То, что благо может достигаться вне истины (см. эпиграф к данной статье, имеющий фольклорное происхождение), а истинное знание может вести не обязательно к благу («Во многой мудрости много печали».— Екклезиаст, [1,18], подмечено людьми давно. В последнее время вопрос о соотношении истинности знания и блага (ценности) со всей необходимой ясностью и остротой ставится в рамках логики научного познания [1; 230—258]. Этот вопрос имеет значение не только для упорядочения отвлеченных понятий в рамках основного вопроса философии (отношение мышления к бытию, отношение действительного положения вещей, невымышленных обстоятельств, с одной стороны, и субъективных образов, идей, с другой), что немаловажно, но и для решения повседневных профессиональных вопросов в области производства и упорядочения психологической информации, накопления профессионального опыта психологов-практиков и обмена им, в области воспроизводства профессиональной культуры (подготовка и переподготовка кадров психологов). Поэтому остановимся на нем подробнее.

 

2

 

Если встать на позиции классического понимания истинности знания и рассматривать отношения взаимосоответствия

 

15

 

(корреспонденции), с одной стороны, знания, субъективного образа, идеи и, с другой стороны, действительного положения вещей, то можно задать два разных вопроса и осуществить два разных хода мысли: соответствует ли идея вещам, и если «да», то идея истинна (если «нет» — ложна); соответствует ли вещь («положение вещей», «стечение обстоятельств») идее, и если «да», то это благо, ценность (если «нет» — не благо, большее или меньшее зло, антиценность) .

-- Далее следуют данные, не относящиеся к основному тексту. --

-- ==== Sys2Proof/Machine/Events.lean ====
section
/-! DEFINITION. The host's events (spec/10_state.md R36): the STEP cycle (spec/40_step_cycle.md), TICK, KEY, DISPLAY
(spec/60_exceptions.md), RESET and LOAD (spec/70_reset_and_hazards.md), and what each answers to the host. -/

namespace Sys2Proof.Machine

/-- The STEP event (R90): halted, it fetches nothing and changes nothing (R95); else fetch, decode, execute, in this
order, each with its own fault (R91, R92, R174). -/
def stepEvent (s : State) : Host.Outcome State Fault Refusal :=
  if s.fault.isSome then .next s
  else if s.fetchable then
    match decodeWord s.fetchWord with
    | some i => exec i s
    | none => .next (s.takeFault (.unsupportedInstruction s.fetchWord) s.fetchWord)
  else .next (s.takeFault (.memoryBounds (max s.pc.toNat 4096)) 0)

/-- A timer counted down: it "stops at 0 (no wrap to 255)" (R185). -/
def countDown (u : Byte) : Byte := if u = 0 then 0 else u - 1

/-- The TICK event (R185): both timers counted down, nothing else touched. -/
def State.tick (s : State) : State := { s with dt := countDown s.dt, st := countDown s.st }

/-- Whether TICK emits a Beep: "if sound timer equals exactly 1 at the moment of this call" (R185, R186). -/
def State.beeps (s : State) : Bool := s.st == 1

/-- The KEY event: K[k] <- pressed (R187). -/
def State.setKey (s : State) (k : Reg) (pressed : Bool) : State :=
  { s with keys := s.keys.set k.val pressed k.isLt }

/-- Whether LOAD accepts an image: "reject programs larger than 3584 bytes" (R202). -/
def imageFits (data : List Byte) : Bool := decide (data.length ≤ Config.maxImage)

/-- The LOAD event (R202): the image copied from address 512 upward, or, if it does not fit, nothing at all (R177,
D14). -/
def State.load (s : State) (data : List Byte) : State :=
  if imageFits data then s.storeBytes Config.start data else s

/-- One event of the host delivered to the machine (R11, R36). -/
def deliver (e : Event) (s : State) : Host.Outcome State Fault Refusal :=
  match e with
  | .reset => .next s.resetCore
  | .load data => .next (s.load data)
  | .step => stepEvent s
  | .tick => .next s.tick
  | .key k pressed => .next (s.setKey k pressed)
  | .display => .next s

/-- What an event answers to the host (R36, "result"). -/
inductive Reply where
  /-- RESET and KEY answer nothing, TICK nothing when it emits no Beep -/
  | nothing
  /-- LOAD accepted, or STEP completed without a fault -/
  | ok
  /-- LOAD rejected (R177, R202) -/
  | loadOverflow
  /-- STEP raised this fault, or found it latched: "The same tuple is the result STEP returns to the host" (R95, R171) -/
  | faulted (f : FaultRecord)
  /-- TICK emits one Beep (R186) -/
  | beep
  /-- DISPLAY: the "read-only 64×32 boolean grid snapshot" (R188) -/
  | grid (f : Framebuffer)
deriving DecidableEq, Repr

/-- The answer of a STEP that left the machine in a state: its latched fault, or ok. -/
def stepReply (t : State) : Reply :=
  match t.fault with
  | some f => .faulted f
  | none => .ok

/-- What an event delivered to a state answers to the host (R36). -/
def reply (e : Event) (s : State) : Reply :=
  match e with
  | .reset => .nothing
  | .load data => if imageFits data then .ok else .loadOverflow
  | .step =>
    match stepEvent s with
    | .next t => stepReply t
    | .fault _ => .nothing
    | .refused _ => .nothing
  | .tick => if s.beeps then .beep else .nothing
  | .key _ _ => .nothing
  | .display => .grid s.fb

/-- The event the host issues now: the soonest of its schedule, or STEP when the schedule has run out (log entry
4). -/
def State.nextEvent (s : State) : Event := s.schedule.headD .step

/-- The state with that event taken off the schedule. -/
def State.takeEvent (s : State) : State := { s with schedule := s.schedule.tail }

/-- The pc the fetch needs, where pc points outside memory: the start of the program area. -/
def State.fetchablePc (s : State) : Word := if s.fetchable then s.pc else BitVec.ofNat 16 Config.start

/-- A state whose next event is a STEP that fetches at a pc inside memory: not halted, nothing scheduled. -/
def State.readyToStep (s : State) : State := { s with pc := s.fetchablePc, fault := none, schedule := [] }

/-- A word stored where the pc points, high byte first (R51). -/
def State.storeWordAtPc (s : State) (w : Word) : State := s.storeBytes s.pc.toNat (bytesOfWord w)

end Sys2Proof.Machine
end

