/-! ### Index register and memory -/

/-- R140: I <- NNN, nothing else. -/
def Obligations.LoadIndexWritesI : Prop :=
  ∀ nnn : BitVec 12, decodeWord (patNNN 0xA000 nnn) = some (.ldI nnn) ∧
    ∀ s : State, s.running → ∃ t, exec (.ldI nnn) s = .next t ∧ OnlyPcI s t ∧ t.pc = s.pc + 2 ∧
      t.i.toNat = nnn.toNat

/-- R141, R142 (decisions D23 and D9, log entry 8): I + V[X] modulo 65536, no flag; and 5 times the whole byte V[X],
without wrap. -/
def Obligations.IndexArithmetic : Prop :=
  (∀ x : Reg, decodeWord (patX 0xF01E x) = some (.addI x) ∧
    ∀ s : State, s.running → ∃ t, exec (.addI x) s = .next t ∧ OnlyPcI s t ∧ t.pc = s.pc + 2 ∧
      t.i.toNat = (s.i.toNat + (s.reg x).toNat) % 65536) ∧
  (∀ x : Reg, decodeWord (patX 0xF029 x) = some (.ldF x) ∧
    ∀ s : State, s.running → ∃ t, exec (.ldF x) s = .next t ∧ OnlyPcI s t ∧ t.pc = s.pc + 2 ∧
      t.i.toNat = 5 * (s.reg x).toNat)

/-- R143: three digits, each 0 to 9, that make V[X] in decimal, at I, I+1, I+2; no other byte changes. If a byte would
lie outside memory: MemoryBounds, nothing stored (decision D3, log entry 1). -/
def Obligations.BcdStoresDecimalDigits : Prop :=
  ∀ x : Reg, decodeWord (patX 0xF033 x) = some (.ldB x) ∧
    ∀ s : State, s.running →
      (s.i.toNat + 2 ≤ 4095 → ∃ t, exec (.ldB x) s = .next t ∧ OnlyPcMem s t ∧ t.pc = s.pc + 2 ∧
        (∃ h d o : Nat, h ≤ 9 ∧ d ≤ 9 ∧ o ≤ 9 ∧ (s.reg x).toNat = 100 * h + 10 * d + o ∧
          (t.byteAt s.i.toNat).toNat = h ∧ (t.byteAt (s.i.toNat + 1)).toNat = d ∧
          (t.byteAt (s.i.toNat + 2)).toNat = o) ∧
        ∀ a, (a < s.i.toNat ∨ s.i.toNat + 2 < a) → t.byteAt a = s.byteAt a) ∧
      (4095 < s.i.toNat + 2 → exec (.ldB x) s = .next { s with
        fault := some { cause := .memoryBounds (max s.i.toNat 4096), pc0 := s.pc, word := patX 0xF033 x } })

/-- R144: V[0] to V[X] to memory from I upward, I unchanged (D18), no other byte changed. If a byte would lie outside
memory: MemoryBounds, nothing stored (decision D3, log entry 1). -/
def Obligations.StoreRegistersFromI : Prop :=
  ∀ x : Reg, decodeWord (patX 0xF055 x) = some (.stRegs x) ∧
    ∀ s : State, s.running →
      (s.i.toNat + x.val ≤ 4095 → ∃ t, exec (.stRegs x) s = .next t ∧ OnlyPcMem s t ∧ t.pc = s.pc + 2 ∧
        (∀ k : Reg, k ≤ x → t.byteAt (s.i.toNat + k.val) = s.reg k) ∧
        ∀ a, (a < s.i.toNat ∨ s.i.toNat + x.val < a) → t.byteAt a = s.byteAt a) ∧
      (4095 < s.i.toNat + x.val → exec (.stRegs x) s = .next { s with
        fault := some { cause := .memoryBounds (max s.i.toNat 4096), pc0 := s.pc, word := patX 0xF055 x } })

/-- R145: V[0] to V[X] from memory from I upward, I unchanged (D18), the registers above X unchanged. If a byte would
lie outside memory: MemoryBounds, no register changed (decision D3, log entry 1). -/
def Obligations.LoadRegistersFromI : Prop :=
  ∀ x : Reg, decodeWord (patX 0xF065 x) = some (.ldRegs x) ∧
    ∀ s : State, s.running →
      (s.i.toNat + x.val ≤ 4095 → ∃ t, exec (.ldRegs x) s = .next t ∧ OnlyPcV s t ∧ t.pc = s.pc + 2 ∧
        (∀ k : Reg, k ≤ x → t.reg k = s.byteAt (s.i.toNat + k.val)) ∧
        ∀ k : Reg, x < k → t.reg k = s.reg k) ∧
      (4095 < s.i.toNat + x.val → exec (.ldRegs x) s = .next { s with
        fault := some { cause := .memoryBounds (max s.i.toNat 4096), pc0 := s.pc, word := patX 0xF065 x } })

/-- R145's property: "store registers V0..V5 to memory via `F,5,5,5`, clear them, then load via `F,5,6,5` restores
original values exactly", for every X and whatever the registers hold in between. -/
def Obligations.StoreThenLoadRestoresTheRegisters : Prop :=
  ∀ (x : Reg) (s t u : State), s.running → s.i.toNat + x.val ≤ 4095 → exec (.stRegs x) s = .next t →
    u.running → u.i = s.i → SameBytes t u →
    ∃ w, exec (.ldRegs x) u = .next w ∧ ∀ k : Reg, k ≤ x → w.reg k = s.reg k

Таким образом, в рассматриваемом отношении корреспонденции субъективного образа и бытия как бы спаяны, неразрывно соединены две фундаментальные дилеммы: «правда — не правда», «добро — зло», и сообразно этому в науке, в практике можно выделять два разных подхода человека к его делу: истинностный и ценностный [1] . Первый возникает при преимущественной ориентации на одну из обозначаемых дилемм при отвлечении от идеи блага, добра, второй — наоборот. Первый ведет — в пределе — к возникновению явлений бесчеловечной мощи («хиросима», «чернобыль», «арал», тотальное забвение «человеческого фактора» в построении искусственной среды обитания людей), второй — к немощной человечности, символом которой может быть образ Луки из пьесы «На дне» М. Горького. Очевидно, требуется сознательное — в порядке следования непреложной норме — поддержание некоторого оптимального баланса, сочетания как истинностного, так и внеистинностного подходов в профессиональной деятельности, в частности психологов: и впадание в чистый сциентизм, и поклонение чистой, так называемой гуманистической, психологии — это всё же формы профессионального экстремизма, от которых особенно бдительно нужно оберегать прежде всего систему начального профессионального образования психологов (по стечению обстоятельств, это начальное образование является высшим специальным).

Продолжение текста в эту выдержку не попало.